Recently, a portable device, Intelligent Device for Energy Expenditure and Activity (IDEEA, MiniSun, CA) has been developed that shows promise in the estimation of EEpa. Major functions of the IDEEA include: 1) recording body motion and posture changes second by second on 24-h basis; 2) identifying all major PA and posture types of daily life; 3) providing accurate recordings of the onset, duration, and frequency of the activities and performing detailed analysis of category and distribution of these activities; and 4) computing the amount and intensity (e.g., the speed of walking or running).
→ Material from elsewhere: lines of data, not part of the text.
def State.gradSpan (s : State) (p : Nat) : Nat × Nat := (s.would p pSPD 0x208, 1024 * s.would p pSPD 0x20C)
def State.cacheSpan (s : State) (p : Nat) : Nat × Nat := (s.would p pGSU 0x100, 1024 * s.would p pGSU 0x104)
def State.mergeSpan (s : State) (p : Nat) : Nat × Nat := (s.would p pUPD 0x100, 1024 * s.would p pUPD 0x104)
def State.spillSpan (s : State) (p : Nat) : Nat × Nat := (s.would p pCOL 0x10C, 1024 * s.would p pCOL 0x110)

/-- The pool spans of every enabled mooring's image in force. -/
def State.imageSpans (s : State) (p : Nat) : List (Nat × Nat) :=
  ((List.range 16).filter s.moorOn).flatMap fun m =>
    (List.range 8).flatMap fun i =>
      ((s.imageRanges (s.mooring m).image (1024 * s.would p pSPD (0x10C + 16 * m)) i).filter (·.1 == 16)).map (·.2)

/-- A span meets none of the others. -/
def clear (x : Nat × Nat) (ys : List (Nat × Nat)) : Bool := ys.all fun y => !ovl x y

/-- A span within the pool. -/
def inPool (x : Nat × Nat) : Bool := decide (x.1 + x.2 ≤ poolBytes)

/-! ### PWR, ERR, VCH (R345, R401, R415) -/

def State.pwrChecks (s : State) : List Chk :=
  let nap := s.cfgNewN pPWR 0x104
  let off := s.cfgNewN pPWR 0x108
  [ { ofs := 0x104, ok := nap != 0 }, { ofs := 0x108, ok := off != 0 && decide (nap ≤ off) } ]

def State.errChecks (s : State) : List Chk := [ { ofs := 0x104, ok := s.cfgNewN pERR 0x104 != 0 } ]

def State.vchChecks (s : State) : List Chk :=
  let w (o hi lo : Nat) : Bool := fld (s.cfgNew pVCH o) hi lo != 0
  [ { ofs := 0x100, ok := w 0x100 31 24 && w 0x100 23 16 && w 0x100 15 8 && w 0x100 7 0 },
    { ofs := 0x104, ok := w 0x104 15 8 && w 0x104 7 0 } ]

/-! ### HQ (R48, R49, R74, R77, R456, R457) -/

/-- The CQs to which a record is still owed (R49). -/
def State.owedCqs (s : State) : List Nat :=
  (s.hq.cqs.filter fun x => !x.2.pending.isEmpty).map (·.1) ++ s.hq.items.map (fun it => s.cqOf it.sq)
    ++ (if s.sv.barges.any (·.journal.isSome) then [s.lkCq] else [])

/-- A queue of the new bank against R48 and R49: `o` its BASE_LO, `lo` the low bit of SIZE_LOG2. -/
def State.queueChecks (s : State) (o lo : Nat) : List Chk :=
  let new := s.cfgNew pHQ (o + 8)
  let old := s.cfg pHQ (o + 8)
  let both := bitOf old 31
  if !bitOf new 31 then []
  else
    [ { ofs := o
        ok := fld (s.cfgNew pHQ o) 11 0 == 0 && (!bitOf new 30 || decide (s.cfgNewAddr pHQ o < s.populated))
          && !(both && s.changes pHQ o) },
      { ofs := o + 4, ok := !(both && s.changes pHQ (o + 4)) },
      { ofs := o + 8
        ok := 4 ≤ fld new (lo + 4) lo && fld new (lo + 4) lo ≤ 16
          && !(both && (bitOf old 30 != bitOf new 30 || fld old (lo + 4) lo != fld new (lo + 4) lo)) } ]

/-- CQ `c`, if the new bank disables it, is named by no enabled SQ and owed no record (R49). -/
def State.cqOffOk (s : State) (c : Nat) : Bool :=
  bitOf (s.cfgNew pHQ (0x408 + 12 * c)) 31
    || (!s.owedCqs.contains c
        && (List.range 64).all fun n => !(bitOf (s.cfgNew pHQ (0x108 + 12 * n)) 31 && fld (s.cfgNew pHQ (0x108 + 12 * n)) 5 0 == c))

/-- The journal header at an address passes its check for a size (R456). -/
def State.headerOk (s : State) (a log2 : Nat) : Bool :=
  let bs := s.ext? a 0xFC
  decide (a + 4096 ≤ s.populated) && !s.extPoison a 0x100 && s.extNat (a + 0xFC) 4 == (crc32c bs).toNat
    && s.extNat a 4 == log2 && s.extNat (a + 8) 8 == 0 && s.extNat (a + 0x90) 0x6C == 0

def State.hqChecks (s : State) : List Chk :=
  let log2 := fld (s.cfgNew pHQ 0x708) 4 0
  let jb := s.cfgNewAddr pHQ 0x700
  let db := s.cfgNewAddr pHQ 0x70C
  ((List.range 64).flatMap fun n => s.queueChecks (0x100 + 12 * n) 16)
    ++ ((List.range 64).flatMap fun c => s.queueChecks (0x400 + 12 * c) 24)
    ++ ((List.range 64).map fun c => { ofs := 0x408 + 12 * c, ok := s.cqOffOk c })
    ++ [ { ofs := 0x700
           ok := s.inMem (jb, 4096 + 32 * 2 ^ log2) && (bitOf (s.cfgNew pHQ 0x714) 1 || s.headerOk jb log2) },
         { ofs := 0x708, ok := 17 ≤ log2 && log2 ≤ 22 },
         { ofs := 0x70C, ok := db % 4096 == 0 && s.inMem (db, 2 ^ 25) } ]

/-! ### LKP (R295, R298, R299, R315) -/

/-- Mooring `m` is enabled in the new LKP bank. -/
def State.moorNew (s : State) (m : Nat) : Bool := bitOf (s.cfgNew pLKP (0x100 + 32 * m)) 31

/-- The manifest area of a mooring in the new bank, 512 KiB (R278). -/
def State.areaNew (s : State) (m : Nat) : Nat × Nat := (s.cfgNewAddr pLKP (0x110 + 32 * m), 2 ^ 19)

/-- No berth, queued or running barge belongs to the mooring (R295). -/
def State.moorIdle (s : State) (m : Nat) : Bool :=
  (s.berthsOf m).isEmpty && (s.mooring m).trainQueue.isEmpty && s.atBoundary m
Conceptually, the use of IDEEA offers an ideal solution because it directly measures type, onset, duration, intensity, and frequency of PA, capturing the fundamental nature of PA. Our previous study (30) demonstrated that IDEEA could accurately detect the type, onset, duration, and intensity of various daily PA with an accuracy of more than 98%. IDEEA also accurately predicted the speed of gaits (walking and running), which is a predominant factor relating to EEpa, with a pooled correlation between predicted and actual speeds of walking and running of 0.986 (P ≤0.0001) (30). This makes it possible to accurately estimate EEpa without interrupting a subject’s daily PA.
The purpose of this study was to examine whether IDEEA could provide a valid estimate of EE during a variety of activities compared with indirect calorimetry. A further aim was to improve the accuracy of estimation of EEpa based on second-by-second information of type, onset, and duration of activity collected by IDEEA.
METHODS
Subjects.
Subjects were recruited through the hospital and neighborhood community by phone calls and e-mail. The subjects received a small monetary compensation for their participation. A total of 30 subjects (11 males and 19 females) were included in the study. Among them, 27 (10 males and 17 females) participated in the mask calorimeter test while 10 (5 males and 5 females) participated in the respiratory chamber test. The characteristics of all subjects are shown in Tables 1 and 2. All subjects were free of any impairment of the locomotor system.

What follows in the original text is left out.